Given records section start

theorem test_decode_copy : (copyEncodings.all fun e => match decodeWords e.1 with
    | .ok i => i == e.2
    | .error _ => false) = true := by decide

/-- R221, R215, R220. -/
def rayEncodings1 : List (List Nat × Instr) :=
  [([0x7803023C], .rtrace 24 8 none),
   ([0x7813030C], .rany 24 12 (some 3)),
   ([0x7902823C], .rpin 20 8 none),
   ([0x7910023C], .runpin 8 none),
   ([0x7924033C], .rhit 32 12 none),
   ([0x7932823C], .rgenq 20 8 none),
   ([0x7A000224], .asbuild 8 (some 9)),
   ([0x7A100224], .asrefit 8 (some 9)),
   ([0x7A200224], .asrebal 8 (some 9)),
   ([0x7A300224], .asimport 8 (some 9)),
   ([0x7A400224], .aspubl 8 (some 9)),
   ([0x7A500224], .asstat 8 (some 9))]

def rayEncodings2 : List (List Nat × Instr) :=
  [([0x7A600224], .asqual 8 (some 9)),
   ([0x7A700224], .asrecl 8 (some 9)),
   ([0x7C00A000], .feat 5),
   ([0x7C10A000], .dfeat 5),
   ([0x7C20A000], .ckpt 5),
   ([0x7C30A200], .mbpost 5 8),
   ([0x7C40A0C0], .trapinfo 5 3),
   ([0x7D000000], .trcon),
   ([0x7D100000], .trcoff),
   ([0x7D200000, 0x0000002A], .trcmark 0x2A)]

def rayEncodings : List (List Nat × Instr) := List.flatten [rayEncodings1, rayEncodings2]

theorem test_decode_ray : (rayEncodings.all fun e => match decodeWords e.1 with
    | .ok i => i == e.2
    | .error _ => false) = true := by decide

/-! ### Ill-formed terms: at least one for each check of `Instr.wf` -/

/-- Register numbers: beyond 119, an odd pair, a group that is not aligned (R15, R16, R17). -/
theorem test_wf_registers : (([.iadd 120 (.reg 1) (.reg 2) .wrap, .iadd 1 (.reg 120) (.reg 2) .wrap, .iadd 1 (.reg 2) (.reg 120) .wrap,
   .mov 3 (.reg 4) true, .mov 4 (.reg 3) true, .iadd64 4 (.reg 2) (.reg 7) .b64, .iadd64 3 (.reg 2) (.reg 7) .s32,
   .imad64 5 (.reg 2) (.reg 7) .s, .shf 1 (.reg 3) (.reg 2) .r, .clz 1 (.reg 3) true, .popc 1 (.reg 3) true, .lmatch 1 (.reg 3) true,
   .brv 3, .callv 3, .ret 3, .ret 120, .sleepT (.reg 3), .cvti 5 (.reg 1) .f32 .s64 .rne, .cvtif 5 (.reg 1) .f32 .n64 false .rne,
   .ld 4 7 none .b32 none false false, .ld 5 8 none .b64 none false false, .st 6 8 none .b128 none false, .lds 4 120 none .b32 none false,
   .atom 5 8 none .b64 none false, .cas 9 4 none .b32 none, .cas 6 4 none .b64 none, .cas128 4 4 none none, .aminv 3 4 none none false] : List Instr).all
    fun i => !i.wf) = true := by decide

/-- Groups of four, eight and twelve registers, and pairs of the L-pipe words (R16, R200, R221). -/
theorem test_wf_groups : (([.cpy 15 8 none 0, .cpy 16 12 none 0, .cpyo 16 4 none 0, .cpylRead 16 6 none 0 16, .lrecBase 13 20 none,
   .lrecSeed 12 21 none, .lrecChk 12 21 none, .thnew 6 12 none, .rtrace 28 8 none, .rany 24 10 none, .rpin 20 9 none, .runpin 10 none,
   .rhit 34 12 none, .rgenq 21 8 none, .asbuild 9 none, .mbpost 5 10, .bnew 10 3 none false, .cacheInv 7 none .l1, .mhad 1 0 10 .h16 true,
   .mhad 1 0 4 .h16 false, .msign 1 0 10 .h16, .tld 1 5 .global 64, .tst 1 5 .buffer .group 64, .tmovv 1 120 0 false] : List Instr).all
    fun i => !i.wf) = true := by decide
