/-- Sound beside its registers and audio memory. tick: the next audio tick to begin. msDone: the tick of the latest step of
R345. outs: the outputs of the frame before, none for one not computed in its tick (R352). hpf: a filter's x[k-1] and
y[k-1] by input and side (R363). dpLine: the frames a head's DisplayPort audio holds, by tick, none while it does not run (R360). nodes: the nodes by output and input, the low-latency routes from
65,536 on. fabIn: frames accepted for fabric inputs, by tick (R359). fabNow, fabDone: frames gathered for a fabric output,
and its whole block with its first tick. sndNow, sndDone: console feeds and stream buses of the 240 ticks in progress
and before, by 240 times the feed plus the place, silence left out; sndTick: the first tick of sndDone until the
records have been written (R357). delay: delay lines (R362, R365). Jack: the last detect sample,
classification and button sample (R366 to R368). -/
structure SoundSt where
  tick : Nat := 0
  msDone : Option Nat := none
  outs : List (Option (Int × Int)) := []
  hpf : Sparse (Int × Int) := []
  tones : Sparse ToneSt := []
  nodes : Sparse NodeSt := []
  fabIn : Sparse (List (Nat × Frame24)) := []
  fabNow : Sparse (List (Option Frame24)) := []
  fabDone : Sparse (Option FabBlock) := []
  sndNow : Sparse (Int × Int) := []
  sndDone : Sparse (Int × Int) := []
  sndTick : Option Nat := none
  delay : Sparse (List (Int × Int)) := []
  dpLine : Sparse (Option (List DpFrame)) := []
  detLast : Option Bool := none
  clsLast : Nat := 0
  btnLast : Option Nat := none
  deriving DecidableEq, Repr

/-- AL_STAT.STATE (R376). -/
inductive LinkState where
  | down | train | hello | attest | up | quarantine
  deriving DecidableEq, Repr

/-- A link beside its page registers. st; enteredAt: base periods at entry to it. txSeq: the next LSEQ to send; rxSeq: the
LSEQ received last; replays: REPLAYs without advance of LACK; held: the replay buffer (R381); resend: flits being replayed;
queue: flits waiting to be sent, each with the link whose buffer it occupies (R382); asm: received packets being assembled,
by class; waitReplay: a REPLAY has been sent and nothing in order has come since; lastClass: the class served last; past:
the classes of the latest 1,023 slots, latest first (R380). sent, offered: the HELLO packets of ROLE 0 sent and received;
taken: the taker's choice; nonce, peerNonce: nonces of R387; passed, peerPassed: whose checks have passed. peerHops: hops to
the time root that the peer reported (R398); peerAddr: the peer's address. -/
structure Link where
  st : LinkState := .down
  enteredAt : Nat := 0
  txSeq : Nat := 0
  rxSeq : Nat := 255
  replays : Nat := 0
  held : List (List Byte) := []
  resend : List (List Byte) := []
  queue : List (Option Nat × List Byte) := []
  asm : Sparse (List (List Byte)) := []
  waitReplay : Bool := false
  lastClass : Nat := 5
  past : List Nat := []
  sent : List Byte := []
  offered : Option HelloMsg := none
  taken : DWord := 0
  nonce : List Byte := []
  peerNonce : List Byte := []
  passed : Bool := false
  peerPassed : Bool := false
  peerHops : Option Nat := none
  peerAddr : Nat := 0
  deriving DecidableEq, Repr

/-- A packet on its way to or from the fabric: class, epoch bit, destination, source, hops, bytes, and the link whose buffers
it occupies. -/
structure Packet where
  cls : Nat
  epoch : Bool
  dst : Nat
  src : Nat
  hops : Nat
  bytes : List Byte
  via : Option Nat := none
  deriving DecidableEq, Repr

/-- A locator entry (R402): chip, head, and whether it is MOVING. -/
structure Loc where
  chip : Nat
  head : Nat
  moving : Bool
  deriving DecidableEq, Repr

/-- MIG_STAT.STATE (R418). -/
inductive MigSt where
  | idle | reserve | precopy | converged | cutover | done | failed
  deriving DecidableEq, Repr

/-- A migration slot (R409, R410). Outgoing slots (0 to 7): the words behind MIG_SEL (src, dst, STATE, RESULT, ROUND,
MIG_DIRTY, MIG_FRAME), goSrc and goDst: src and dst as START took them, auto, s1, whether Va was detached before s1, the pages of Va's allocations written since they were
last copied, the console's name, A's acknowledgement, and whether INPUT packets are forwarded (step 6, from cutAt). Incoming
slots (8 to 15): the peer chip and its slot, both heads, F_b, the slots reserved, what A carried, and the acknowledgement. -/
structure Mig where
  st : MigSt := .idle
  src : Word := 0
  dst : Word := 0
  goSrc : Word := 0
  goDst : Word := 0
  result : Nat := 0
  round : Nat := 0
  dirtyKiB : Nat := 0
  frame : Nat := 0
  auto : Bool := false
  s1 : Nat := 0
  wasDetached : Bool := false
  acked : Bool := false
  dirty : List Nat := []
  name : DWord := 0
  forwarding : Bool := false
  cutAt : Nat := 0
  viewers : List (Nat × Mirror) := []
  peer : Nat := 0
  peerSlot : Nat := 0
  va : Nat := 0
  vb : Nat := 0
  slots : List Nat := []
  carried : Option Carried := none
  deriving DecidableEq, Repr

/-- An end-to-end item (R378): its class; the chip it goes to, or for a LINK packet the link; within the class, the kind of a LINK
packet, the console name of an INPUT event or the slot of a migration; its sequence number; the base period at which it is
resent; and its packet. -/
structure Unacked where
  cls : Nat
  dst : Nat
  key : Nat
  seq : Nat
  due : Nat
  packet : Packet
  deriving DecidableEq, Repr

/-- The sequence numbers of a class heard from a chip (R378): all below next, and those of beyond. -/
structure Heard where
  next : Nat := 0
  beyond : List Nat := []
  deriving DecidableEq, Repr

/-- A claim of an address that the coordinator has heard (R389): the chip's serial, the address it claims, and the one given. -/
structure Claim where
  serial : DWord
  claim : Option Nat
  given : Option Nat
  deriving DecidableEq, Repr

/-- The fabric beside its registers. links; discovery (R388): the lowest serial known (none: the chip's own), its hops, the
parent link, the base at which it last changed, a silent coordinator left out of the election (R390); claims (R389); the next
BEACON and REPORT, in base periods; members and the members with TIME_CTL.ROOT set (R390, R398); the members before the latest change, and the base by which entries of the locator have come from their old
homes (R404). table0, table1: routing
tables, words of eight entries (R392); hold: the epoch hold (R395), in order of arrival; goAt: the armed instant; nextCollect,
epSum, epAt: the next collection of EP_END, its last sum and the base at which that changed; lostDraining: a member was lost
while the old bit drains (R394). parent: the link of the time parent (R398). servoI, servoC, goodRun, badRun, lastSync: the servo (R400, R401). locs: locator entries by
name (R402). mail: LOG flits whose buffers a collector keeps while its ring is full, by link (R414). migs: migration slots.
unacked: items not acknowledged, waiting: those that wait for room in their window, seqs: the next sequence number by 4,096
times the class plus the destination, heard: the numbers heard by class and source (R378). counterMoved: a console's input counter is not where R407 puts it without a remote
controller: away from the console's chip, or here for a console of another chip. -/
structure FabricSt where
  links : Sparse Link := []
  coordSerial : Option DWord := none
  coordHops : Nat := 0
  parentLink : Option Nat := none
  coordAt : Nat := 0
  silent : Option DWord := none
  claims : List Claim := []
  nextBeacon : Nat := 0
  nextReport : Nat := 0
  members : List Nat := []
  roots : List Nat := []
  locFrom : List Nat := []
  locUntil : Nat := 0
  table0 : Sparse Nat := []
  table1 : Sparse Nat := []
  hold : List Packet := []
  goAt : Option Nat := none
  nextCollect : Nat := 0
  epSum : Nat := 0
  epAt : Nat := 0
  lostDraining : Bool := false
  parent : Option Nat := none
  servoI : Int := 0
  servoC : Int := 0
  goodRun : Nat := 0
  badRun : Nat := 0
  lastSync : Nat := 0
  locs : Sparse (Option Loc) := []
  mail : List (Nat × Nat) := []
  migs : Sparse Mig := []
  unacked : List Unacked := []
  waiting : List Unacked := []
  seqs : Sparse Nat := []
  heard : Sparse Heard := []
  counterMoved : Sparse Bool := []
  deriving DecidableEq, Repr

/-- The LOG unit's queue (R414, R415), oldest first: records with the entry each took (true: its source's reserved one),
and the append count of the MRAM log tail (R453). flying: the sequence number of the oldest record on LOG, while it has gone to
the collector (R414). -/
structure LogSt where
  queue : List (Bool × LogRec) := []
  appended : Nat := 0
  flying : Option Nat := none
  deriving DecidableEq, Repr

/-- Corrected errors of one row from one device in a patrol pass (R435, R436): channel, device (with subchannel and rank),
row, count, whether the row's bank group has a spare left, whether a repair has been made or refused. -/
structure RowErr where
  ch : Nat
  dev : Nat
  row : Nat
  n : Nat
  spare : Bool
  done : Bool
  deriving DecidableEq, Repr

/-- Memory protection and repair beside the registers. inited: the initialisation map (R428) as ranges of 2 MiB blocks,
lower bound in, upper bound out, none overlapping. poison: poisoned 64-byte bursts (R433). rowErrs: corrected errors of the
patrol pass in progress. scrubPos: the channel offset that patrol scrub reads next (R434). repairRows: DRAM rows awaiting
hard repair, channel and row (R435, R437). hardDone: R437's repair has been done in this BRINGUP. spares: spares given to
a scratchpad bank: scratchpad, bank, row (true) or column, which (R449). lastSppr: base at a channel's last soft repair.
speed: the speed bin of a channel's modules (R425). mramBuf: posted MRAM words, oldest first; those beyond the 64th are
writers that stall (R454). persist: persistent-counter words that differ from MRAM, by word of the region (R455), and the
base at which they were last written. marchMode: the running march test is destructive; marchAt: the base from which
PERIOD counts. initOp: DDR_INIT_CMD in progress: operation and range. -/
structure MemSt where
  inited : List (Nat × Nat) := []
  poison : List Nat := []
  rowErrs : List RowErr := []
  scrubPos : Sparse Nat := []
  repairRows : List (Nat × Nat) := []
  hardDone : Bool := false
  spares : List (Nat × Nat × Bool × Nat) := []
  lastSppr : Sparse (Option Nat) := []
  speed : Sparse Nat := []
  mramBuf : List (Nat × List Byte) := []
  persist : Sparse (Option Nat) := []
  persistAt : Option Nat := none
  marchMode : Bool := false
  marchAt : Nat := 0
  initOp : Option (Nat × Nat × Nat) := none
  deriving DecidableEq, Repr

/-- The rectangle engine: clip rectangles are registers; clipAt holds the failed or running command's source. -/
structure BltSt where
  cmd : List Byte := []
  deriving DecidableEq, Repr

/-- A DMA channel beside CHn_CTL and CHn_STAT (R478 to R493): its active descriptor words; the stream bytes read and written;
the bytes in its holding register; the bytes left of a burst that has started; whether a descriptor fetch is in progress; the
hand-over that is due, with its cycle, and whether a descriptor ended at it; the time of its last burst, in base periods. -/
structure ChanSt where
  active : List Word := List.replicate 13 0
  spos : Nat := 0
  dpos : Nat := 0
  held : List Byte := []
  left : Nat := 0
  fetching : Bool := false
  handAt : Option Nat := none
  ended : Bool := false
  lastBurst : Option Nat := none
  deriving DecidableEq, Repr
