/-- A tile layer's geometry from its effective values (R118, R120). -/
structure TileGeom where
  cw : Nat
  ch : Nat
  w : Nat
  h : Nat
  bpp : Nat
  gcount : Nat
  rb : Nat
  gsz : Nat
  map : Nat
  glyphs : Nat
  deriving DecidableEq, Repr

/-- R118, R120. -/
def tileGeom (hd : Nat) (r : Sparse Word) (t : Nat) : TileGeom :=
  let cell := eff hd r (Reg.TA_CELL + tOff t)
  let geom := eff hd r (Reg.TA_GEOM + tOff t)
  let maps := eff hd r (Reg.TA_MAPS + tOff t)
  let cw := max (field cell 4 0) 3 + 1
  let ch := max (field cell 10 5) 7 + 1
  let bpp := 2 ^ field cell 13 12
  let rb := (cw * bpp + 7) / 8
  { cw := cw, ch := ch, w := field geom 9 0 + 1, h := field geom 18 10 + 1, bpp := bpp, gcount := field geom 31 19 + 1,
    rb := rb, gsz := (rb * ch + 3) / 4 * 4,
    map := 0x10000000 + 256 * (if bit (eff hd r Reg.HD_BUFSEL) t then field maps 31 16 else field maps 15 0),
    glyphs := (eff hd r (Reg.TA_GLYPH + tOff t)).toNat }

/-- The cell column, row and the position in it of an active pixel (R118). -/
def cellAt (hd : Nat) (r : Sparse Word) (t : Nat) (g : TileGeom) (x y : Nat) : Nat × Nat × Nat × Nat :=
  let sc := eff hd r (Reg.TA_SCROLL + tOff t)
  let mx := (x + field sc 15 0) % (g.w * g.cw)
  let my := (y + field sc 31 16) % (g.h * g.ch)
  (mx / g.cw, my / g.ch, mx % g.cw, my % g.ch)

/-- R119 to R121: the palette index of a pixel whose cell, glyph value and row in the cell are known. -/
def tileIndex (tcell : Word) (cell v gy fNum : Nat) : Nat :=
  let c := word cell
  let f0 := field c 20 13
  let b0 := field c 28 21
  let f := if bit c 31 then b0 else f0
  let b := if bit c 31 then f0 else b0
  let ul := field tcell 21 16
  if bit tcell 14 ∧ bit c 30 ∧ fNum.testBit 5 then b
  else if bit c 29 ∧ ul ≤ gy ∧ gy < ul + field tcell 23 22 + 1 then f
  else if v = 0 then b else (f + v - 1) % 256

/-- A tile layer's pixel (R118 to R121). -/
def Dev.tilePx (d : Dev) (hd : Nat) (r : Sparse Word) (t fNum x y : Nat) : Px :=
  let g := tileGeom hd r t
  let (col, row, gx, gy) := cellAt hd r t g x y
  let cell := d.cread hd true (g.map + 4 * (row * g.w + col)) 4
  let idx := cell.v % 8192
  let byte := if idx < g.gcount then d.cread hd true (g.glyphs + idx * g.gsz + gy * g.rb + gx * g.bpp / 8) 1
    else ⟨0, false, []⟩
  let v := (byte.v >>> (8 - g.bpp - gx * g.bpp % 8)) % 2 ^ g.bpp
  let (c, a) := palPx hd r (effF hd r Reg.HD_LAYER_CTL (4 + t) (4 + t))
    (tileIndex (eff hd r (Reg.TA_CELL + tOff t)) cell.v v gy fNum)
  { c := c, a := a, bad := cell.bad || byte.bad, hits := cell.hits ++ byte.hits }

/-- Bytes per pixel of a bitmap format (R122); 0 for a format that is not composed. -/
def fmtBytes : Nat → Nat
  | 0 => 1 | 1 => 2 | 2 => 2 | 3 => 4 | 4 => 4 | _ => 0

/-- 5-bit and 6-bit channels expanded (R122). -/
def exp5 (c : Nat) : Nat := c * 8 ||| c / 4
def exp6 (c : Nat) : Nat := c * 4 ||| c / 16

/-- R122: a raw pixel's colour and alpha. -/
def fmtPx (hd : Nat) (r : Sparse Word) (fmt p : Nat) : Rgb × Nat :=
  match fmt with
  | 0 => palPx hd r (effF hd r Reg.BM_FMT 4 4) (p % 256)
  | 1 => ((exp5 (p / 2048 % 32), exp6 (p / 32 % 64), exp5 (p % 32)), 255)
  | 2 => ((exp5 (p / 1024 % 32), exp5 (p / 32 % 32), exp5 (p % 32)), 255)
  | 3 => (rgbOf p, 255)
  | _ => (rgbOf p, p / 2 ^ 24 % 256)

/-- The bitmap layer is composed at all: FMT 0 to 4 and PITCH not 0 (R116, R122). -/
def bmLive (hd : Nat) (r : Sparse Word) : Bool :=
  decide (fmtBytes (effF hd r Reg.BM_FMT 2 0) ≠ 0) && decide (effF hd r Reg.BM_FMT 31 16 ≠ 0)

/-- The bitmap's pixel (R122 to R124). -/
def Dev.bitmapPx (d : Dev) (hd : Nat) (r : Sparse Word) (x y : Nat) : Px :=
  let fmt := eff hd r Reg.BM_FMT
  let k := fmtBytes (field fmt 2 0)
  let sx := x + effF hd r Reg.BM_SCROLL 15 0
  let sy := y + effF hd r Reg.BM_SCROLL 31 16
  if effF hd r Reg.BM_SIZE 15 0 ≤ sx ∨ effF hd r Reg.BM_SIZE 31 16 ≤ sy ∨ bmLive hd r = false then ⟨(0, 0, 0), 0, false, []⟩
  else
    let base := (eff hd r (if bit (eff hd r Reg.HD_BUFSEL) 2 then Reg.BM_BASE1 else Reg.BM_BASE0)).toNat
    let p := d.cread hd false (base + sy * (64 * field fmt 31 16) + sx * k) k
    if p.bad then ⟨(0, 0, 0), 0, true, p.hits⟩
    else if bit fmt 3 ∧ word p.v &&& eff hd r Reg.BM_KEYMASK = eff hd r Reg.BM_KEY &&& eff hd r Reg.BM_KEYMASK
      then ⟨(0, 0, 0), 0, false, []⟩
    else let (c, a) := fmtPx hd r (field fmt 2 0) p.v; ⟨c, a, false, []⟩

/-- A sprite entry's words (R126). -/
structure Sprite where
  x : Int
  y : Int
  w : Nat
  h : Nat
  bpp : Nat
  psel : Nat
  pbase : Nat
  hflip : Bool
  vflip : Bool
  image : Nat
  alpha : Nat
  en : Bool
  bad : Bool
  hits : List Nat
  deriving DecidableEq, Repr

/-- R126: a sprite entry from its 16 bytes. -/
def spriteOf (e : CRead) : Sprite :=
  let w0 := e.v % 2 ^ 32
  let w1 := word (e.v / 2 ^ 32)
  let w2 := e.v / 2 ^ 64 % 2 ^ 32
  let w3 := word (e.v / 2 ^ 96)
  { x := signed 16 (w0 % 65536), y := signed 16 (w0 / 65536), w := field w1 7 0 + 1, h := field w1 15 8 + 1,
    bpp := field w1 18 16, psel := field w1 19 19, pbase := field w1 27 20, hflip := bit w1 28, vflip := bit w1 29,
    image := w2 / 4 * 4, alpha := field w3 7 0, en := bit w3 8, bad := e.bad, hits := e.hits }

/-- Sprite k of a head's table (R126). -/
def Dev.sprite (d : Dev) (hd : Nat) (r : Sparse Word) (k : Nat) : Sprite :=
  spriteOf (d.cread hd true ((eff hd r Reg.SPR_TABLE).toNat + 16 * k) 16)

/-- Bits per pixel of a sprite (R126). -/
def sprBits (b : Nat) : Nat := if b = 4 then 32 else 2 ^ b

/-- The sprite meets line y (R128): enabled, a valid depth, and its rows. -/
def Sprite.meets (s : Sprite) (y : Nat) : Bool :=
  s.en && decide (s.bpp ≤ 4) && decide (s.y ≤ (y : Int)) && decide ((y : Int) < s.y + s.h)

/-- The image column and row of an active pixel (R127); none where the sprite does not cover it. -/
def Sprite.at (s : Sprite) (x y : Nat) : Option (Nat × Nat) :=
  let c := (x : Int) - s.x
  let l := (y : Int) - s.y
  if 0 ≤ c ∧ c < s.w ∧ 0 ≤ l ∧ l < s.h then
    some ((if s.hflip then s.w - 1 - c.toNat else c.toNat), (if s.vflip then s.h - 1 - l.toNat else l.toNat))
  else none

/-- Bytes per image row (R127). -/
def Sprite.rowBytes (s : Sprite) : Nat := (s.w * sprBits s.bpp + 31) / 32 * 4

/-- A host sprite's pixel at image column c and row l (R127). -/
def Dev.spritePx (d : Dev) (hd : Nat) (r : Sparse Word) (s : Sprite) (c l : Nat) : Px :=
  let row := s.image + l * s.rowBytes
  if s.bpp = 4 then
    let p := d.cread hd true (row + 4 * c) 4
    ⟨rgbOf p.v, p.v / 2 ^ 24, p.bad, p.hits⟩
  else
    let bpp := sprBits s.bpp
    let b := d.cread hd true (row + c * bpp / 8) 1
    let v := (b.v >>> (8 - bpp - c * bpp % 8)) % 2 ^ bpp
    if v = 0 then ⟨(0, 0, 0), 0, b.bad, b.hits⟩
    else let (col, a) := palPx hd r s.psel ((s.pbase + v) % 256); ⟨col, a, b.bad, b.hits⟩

Given records section end

◆ Exercise prompt
Print only the lines that run from the start of the listing to the line bearing "([0x7813030C], .rany 24"; please keep the first line and that last one, exactly as they appear.

◆ Answer for this exercise
theorem test_decode_copy : (copyEncodings.all fun e => match decodeWords e.1 with
    | .ok i => i == e.2
    | .error _ => false) = true := by decide

/-- R221, R215, R220. -/
def rayEncodings1 : List (List Nat × Instr) :=
  [([0x7803023C], .rtrace 24 8 none),
   ([0x7813030C], .rany 24 12 (some 3)),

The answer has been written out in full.